▶ EXERCISE BRIEF
In the data below, the answer is the run of lines from the line containing "next tick. -/" through the line containing "let k := (j.kept.find?", both included; print it exactly and nothing else.

▶ Saved entries
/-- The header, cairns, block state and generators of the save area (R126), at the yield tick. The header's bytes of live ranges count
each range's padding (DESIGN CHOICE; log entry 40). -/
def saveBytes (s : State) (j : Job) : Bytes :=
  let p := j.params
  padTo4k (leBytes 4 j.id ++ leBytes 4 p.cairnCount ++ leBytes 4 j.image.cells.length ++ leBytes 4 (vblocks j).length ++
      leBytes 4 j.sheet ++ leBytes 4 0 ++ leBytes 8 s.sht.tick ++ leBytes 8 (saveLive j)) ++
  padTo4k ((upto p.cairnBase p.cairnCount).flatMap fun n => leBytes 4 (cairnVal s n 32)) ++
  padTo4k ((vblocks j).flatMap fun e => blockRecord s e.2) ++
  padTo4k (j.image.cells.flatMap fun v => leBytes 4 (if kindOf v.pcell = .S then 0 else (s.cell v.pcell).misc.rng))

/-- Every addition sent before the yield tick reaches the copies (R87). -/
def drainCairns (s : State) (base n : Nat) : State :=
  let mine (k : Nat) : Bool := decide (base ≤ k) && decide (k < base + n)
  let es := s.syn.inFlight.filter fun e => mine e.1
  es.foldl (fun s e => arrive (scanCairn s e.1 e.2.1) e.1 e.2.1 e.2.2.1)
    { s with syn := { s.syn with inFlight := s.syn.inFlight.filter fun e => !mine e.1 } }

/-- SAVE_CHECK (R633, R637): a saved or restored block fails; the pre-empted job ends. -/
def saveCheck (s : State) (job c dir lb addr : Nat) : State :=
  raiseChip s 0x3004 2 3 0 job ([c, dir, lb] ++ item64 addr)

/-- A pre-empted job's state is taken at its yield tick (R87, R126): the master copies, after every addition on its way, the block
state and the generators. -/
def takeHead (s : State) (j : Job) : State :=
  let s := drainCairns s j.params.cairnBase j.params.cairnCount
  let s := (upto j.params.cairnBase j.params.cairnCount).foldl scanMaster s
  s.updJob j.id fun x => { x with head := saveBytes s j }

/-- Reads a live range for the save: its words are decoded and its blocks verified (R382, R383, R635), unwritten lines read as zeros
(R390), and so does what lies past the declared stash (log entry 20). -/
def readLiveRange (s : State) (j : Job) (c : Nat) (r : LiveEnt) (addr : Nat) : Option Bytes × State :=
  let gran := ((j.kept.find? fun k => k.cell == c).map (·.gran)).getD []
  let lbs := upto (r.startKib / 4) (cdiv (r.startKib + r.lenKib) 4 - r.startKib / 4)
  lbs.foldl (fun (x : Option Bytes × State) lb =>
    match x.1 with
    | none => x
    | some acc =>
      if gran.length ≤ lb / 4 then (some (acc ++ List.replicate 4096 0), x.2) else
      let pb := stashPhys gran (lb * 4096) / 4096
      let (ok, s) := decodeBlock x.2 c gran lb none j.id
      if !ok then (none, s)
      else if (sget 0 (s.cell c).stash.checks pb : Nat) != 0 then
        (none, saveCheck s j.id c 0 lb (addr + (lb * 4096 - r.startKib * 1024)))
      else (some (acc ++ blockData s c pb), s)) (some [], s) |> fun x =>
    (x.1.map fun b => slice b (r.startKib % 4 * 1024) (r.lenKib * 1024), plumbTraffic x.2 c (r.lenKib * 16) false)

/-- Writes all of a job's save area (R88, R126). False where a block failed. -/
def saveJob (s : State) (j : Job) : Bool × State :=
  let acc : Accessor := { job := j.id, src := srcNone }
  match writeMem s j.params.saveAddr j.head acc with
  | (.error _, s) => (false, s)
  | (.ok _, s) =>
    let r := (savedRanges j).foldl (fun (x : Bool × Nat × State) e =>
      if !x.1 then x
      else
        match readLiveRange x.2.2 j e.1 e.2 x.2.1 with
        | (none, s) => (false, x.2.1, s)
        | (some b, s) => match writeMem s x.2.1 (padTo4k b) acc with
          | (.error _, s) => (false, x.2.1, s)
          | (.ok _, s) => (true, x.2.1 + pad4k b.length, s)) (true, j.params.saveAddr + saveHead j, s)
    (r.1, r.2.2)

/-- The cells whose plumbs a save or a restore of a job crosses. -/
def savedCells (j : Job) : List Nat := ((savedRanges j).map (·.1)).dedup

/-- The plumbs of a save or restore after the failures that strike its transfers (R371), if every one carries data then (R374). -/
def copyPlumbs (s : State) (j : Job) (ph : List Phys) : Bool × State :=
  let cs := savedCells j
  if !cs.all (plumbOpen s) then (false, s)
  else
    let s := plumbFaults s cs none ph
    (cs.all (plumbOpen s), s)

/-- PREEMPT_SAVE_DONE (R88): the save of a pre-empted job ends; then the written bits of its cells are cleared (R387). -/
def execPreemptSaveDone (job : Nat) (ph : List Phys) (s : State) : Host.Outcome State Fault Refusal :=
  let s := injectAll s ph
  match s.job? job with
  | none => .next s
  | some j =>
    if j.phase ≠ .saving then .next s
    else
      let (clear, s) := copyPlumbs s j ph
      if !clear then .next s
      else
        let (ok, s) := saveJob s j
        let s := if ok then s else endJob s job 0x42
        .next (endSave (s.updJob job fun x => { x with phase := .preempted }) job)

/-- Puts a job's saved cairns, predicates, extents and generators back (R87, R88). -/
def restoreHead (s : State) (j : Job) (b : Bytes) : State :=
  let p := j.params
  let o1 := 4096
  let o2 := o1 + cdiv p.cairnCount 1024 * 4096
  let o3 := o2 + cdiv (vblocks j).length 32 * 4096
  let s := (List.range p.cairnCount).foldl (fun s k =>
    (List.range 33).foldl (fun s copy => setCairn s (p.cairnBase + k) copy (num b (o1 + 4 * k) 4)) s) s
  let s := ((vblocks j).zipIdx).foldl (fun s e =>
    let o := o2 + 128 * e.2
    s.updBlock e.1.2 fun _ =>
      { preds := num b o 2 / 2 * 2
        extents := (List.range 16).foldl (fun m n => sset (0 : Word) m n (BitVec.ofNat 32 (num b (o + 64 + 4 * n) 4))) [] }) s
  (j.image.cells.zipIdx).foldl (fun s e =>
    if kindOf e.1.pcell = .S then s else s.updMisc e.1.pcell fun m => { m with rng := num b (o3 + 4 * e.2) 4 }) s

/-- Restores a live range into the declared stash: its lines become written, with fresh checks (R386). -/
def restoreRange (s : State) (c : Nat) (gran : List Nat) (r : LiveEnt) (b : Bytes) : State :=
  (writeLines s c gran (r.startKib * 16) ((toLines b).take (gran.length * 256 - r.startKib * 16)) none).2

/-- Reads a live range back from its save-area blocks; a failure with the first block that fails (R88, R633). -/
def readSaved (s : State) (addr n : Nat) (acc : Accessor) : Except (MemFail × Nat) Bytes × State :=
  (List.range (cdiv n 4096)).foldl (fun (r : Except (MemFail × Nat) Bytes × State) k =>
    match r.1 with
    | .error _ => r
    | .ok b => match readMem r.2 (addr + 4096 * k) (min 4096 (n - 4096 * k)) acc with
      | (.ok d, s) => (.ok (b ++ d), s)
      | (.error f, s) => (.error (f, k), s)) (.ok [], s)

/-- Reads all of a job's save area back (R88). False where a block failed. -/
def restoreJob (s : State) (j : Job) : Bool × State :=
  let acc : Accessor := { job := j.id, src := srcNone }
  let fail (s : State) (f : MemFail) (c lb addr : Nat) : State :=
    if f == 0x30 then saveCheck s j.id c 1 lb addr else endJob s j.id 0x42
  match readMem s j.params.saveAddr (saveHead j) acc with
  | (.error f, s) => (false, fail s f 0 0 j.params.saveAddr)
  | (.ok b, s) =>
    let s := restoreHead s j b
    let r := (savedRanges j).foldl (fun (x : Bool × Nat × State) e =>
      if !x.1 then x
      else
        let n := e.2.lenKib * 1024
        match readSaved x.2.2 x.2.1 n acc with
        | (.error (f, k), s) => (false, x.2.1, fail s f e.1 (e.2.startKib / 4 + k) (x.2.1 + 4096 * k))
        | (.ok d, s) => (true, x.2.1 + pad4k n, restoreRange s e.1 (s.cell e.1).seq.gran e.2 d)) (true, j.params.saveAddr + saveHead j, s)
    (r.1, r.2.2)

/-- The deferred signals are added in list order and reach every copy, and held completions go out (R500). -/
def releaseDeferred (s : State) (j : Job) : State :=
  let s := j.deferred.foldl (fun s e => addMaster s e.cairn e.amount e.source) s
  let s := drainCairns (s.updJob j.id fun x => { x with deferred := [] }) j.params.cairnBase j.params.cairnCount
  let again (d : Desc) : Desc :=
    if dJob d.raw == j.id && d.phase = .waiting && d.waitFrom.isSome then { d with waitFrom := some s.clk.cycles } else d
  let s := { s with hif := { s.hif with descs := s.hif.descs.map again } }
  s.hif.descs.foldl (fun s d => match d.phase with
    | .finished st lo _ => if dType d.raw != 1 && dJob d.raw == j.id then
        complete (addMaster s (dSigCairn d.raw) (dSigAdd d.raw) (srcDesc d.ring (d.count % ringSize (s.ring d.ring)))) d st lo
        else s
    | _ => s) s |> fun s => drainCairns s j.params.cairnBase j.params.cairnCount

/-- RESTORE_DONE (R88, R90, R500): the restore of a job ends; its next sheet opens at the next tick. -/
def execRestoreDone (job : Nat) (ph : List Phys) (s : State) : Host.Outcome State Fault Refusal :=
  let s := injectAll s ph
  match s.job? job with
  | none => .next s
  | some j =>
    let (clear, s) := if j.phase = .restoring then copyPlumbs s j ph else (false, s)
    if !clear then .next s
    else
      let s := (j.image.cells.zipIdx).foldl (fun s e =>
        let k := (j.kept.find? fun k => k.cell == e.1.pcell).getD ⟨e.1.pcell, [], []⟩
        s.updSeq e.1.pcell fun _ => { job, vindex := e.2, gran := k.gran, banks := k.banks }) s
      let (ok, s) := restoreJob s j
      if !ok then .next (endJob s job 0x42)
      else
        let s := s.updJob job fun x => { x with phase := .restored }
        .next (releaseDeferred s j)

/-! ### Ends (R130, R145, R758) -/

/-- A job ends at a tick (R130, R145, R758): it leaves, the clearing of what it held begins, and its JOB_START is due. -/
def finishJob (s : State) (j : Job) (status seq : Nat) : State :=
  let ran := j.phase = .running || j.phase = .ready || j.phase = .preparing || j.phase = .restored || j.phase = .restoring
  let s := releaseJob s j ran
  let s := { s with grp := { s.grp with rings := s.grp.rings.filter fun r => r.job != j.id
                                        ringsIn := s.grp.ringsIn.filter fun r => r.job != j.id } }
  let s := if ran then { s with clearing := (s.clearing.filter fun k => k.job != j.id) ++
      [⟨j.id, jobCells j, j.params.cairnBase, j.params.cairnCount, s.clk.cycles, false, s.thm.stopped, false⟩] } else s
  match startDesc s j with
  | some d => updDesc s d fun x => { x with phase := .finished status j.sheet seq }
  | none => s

▶ RESPONSE FOR THIS EXERCISE
/-- RESTORE_DONE (R88, R90, R500): the restore of a job ends; its next sheet opens at the next tick. -/
def execRestoreDone (job : Nat) (ph : List Phys) (s : State) : Host.Outcome State Fault Refusal :=
  let s := injectAll s ph
  match s.job? job with
  | none => .next s
  | some j =>
    let (clear, s) := if j.phase = .restoring then copyPlumbs s j ph else (false, s)
    if !clear then .next s
    else
      let s := (j.image.cells.zipIdx).foldl (fun s e =>
        let k := (j.kept.find? fun k => k.cell == e.1.pcell).getD ⟨e.1.pcell, [], []⟩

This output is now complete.